THE TASK: When a line in the material contains the word "sinkw", copy it.

STORED DATA:
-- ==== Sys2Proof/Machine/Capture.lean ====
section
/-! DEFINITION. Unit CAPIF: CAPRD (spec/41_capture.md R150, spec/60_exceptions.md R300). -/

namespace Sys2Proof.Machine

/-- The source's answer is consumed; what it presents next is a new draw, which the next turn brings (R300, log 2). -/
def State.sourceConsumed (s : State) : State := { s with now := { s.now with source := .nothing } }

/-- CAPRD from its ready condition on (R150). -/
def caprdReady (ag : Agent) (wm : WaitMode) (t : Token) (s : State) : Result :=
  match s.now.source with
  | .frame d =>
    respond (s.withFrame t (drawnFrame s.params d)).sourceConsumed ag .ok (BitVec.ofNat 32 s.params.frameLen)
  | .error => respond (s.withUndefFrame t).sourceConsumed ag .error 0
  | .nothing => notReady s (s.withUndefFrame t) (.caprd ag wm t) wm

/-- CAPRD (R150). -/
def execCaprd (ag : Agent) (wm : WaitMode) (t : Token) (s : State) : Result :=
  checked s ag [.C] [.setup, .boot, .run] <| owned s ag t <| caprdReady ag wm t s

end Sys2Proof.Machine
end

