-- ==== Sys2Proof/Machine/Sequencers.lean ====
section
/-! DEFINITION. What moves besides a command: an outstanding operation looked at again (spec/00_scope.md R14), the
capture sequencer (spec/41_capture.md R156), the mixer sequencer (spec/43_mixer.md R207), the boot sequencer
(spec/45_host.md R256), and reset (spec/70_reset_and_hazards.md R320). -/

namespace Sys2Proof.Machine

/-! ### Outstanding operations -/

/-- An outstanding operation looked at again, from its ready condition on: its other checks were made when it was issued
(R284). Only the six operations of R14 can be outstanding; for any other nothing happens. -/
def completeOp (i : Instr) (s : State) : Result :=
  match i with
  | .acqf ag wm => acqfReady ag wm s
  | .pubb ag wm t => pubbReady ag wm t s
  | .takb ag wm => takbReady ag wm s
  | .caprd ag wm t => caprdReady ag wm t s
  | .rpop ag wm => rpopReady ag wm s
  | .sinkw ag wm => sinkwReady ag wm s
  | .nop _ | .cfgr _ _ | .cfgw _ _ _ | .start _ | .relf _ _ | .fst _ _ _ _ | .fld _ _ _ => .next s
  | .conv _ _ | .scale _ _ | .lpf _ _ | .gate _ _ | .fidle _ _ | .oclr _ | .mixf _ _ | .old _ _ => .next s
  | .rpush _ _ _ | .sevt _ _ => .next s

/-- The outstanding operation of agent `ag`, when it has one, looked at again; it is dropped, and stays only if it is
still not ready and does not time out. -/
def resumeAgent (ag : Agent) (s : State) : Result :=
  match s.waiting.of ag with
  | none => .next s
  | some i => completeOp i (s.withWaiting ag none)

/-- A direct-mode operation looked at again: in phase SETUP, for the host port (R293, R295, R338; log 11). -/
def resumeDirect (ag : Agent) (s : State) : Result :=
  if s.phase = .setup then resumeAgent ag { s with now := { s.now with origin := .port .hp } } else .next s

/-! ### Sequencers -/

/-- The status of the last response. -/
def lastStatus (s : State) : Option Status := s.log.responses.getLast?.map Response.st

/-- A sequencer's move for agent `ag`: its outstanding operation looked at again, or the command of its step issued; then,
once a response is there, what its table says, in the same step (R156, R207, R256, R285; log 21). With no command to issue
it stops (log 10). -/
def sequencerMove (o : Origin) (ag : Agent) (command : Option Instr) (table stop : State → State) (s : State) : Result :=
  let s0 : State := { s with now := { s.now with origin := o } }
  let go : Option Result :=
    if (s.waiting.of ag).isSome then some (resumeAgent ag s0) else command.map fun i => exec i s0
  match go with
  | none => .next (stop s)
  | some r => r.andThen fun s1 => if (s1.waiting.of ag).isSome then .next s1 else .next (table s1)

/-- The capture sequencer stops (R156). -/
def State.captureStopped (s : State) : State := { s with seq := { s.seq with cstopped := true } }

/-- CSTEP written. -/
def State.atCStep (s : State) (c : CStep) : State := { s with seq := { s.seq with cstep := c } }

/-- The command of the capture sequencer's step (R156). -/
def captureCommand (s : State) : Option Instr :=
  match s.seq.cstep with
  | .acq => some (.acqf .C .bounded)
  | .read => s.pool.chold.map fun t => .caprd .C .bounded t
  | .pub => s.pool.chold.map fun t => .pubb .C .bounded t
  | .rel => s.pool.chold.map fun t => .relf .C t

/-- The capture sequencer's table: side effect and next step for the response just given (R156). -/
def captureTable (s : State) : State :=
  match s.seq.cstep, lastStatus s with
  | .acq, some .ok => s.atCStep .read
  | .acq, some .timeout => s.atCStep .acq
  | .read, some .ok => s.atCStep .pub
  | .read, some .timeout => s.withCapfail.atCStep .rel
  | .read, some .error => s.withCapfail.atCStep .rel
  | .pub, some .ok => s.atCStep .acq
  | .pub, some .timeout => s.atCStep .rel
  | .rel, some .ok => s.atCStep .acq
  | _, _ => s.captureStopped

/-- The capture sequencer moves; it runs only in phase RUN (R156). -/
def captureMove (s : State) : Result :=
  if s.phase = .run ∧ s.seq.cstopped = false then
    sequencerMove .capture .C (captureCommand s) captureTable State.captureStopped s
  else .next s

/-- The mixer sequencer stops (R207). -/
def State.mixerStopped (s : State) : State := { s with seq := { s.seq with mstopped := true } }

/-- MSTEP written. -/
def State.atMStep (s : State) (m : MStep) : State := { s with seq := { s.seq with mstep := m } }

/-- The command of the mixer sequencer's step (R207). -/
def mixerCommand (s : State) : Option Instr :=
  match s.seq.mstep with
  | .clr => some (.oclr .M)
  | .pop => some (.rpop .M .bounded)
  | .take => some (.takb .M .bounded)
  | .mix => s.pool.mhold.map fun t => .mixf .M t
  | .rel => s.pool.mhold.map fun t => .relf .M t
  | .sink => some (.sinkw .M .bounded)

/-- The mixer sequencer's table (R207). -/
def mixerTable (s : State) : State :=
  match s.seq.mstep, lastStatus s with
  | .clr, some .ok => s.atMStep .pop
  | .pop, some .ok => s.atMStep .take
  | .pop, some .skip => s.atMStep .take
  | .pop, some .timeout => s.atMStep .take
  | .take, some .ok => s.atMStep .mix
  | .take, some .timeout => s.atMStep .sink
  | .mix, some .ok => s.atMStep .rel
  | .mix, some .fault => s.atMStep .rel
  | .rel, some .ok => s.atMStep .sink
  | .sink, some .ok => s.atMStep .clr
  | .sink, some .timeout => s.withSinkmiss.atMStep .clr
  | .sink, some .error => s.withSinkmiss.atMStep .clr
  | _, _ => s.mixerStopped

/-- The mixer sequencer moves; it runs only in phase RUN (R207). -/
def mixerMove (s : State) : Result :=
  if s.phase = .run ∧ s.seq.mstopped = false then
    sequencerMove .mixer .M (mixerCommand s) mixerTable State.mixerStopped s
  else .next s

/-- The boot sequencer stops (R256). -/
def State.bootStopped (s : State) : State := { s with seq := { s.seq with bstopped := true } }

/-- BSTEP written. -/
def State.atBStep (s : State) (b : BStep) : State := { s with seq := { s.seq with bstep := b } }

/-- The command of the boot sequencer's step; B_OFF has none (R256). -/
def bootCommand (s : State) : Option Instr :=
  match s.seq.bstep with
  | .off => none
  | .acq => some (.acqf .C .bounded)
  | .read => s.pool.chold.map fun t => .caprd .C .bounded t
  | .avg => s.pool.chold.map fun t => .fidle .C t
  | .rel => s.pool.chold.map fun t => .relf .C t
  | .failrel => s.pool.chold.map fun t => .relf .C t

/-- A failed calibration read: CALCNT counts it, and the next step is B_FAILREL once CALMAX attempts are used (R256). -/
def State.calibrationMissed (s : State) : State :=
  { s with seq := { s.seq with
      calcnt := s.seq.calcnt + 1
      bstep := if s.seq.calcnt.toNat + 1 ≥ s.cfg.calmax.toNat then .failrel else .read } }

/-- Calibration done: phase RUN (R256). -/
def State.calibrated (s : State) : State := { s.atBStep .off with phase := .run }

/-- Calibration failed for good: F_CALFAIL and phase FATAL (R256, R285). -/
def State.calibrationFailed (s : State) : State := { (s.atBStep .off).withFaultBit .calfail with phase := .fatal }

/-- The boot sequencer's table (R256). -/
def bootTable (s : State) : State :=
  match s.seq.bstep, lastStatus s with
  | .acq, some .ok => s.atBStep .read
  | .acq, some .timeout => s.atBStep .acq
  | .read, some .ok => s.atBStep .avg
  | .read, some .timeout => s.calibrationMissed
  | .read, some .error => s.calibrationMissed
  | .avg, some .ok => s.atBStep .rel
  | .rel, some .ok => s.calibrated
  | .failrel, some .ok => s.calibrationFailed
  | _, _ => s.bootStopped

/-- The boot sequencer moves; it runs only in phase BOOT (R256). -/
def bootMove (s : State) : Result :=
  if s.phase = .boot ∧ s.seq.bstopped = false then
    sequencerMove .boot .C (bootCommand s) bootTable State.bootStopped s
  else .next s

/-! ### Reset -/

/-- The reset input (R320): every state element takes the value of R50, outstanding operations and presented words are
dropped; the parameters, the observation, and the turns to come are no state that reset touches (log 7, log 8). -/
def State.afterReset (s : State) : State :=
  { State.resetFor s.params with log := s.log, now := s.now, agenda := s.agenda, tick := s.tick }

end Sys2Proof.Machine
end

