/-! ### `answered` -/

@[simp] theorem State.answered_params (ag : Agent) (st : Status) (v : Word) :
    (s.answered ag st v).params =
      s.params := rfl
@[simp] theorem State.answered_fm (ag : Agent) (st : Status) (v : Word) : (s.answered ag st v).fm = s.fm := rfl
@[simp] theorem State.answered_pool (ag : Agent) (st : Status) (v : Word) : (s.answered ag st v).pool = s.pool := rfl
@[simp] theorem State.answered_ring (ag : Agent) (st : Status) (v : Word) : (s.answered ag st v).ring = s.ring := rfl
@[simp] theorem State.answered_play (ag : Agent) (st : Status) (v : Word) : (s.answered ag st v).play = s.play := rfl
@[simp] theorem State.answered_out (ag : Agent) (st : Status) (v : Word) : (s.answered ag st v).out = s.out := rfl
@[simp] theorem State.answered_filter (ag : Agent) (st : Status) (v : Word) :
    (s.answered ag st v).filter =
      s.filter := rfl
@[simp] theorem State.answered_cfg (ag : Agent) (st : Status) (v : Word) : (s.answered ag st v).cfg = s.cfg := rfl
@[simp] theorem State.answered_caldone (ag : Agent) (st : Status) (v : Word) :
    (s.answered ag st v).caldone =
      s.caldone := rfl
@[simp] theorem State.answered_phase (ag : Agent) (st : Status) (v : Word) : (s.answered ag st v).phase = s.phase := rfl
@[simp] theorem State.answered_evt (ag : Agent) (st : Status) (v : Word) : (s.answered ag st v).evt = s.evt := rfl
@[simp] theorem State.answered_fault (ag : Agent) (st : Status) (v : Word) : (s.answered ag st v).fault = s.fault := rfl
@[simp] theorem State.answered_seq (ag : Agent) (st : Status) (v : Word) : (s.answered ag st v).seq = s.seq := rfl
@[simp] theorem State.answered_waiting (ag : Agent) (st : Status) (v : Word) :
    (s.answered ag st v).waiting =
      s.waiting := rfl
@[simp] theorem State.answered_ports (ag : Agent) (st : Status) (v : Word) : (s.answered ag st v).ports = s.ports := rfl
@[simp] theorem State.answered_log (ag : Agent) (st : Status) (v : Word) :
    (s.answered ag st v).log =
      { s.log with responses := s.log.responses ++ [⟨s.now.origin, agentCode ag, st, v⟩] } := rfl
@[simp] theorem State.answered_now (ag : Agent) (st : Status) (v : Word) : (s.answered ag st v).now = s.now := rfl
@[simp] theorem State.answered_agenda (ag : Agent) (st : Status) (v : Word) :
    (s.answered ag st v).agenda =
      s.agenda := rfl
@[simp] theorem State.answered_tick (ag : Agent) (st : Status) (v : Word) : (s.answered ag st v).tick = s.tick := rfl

RESULT OF THIS EXERCISE:
  | .sinkw ag wm => sinkwReady ag wm s
  | .sink => some (.sinkw .M .bounded)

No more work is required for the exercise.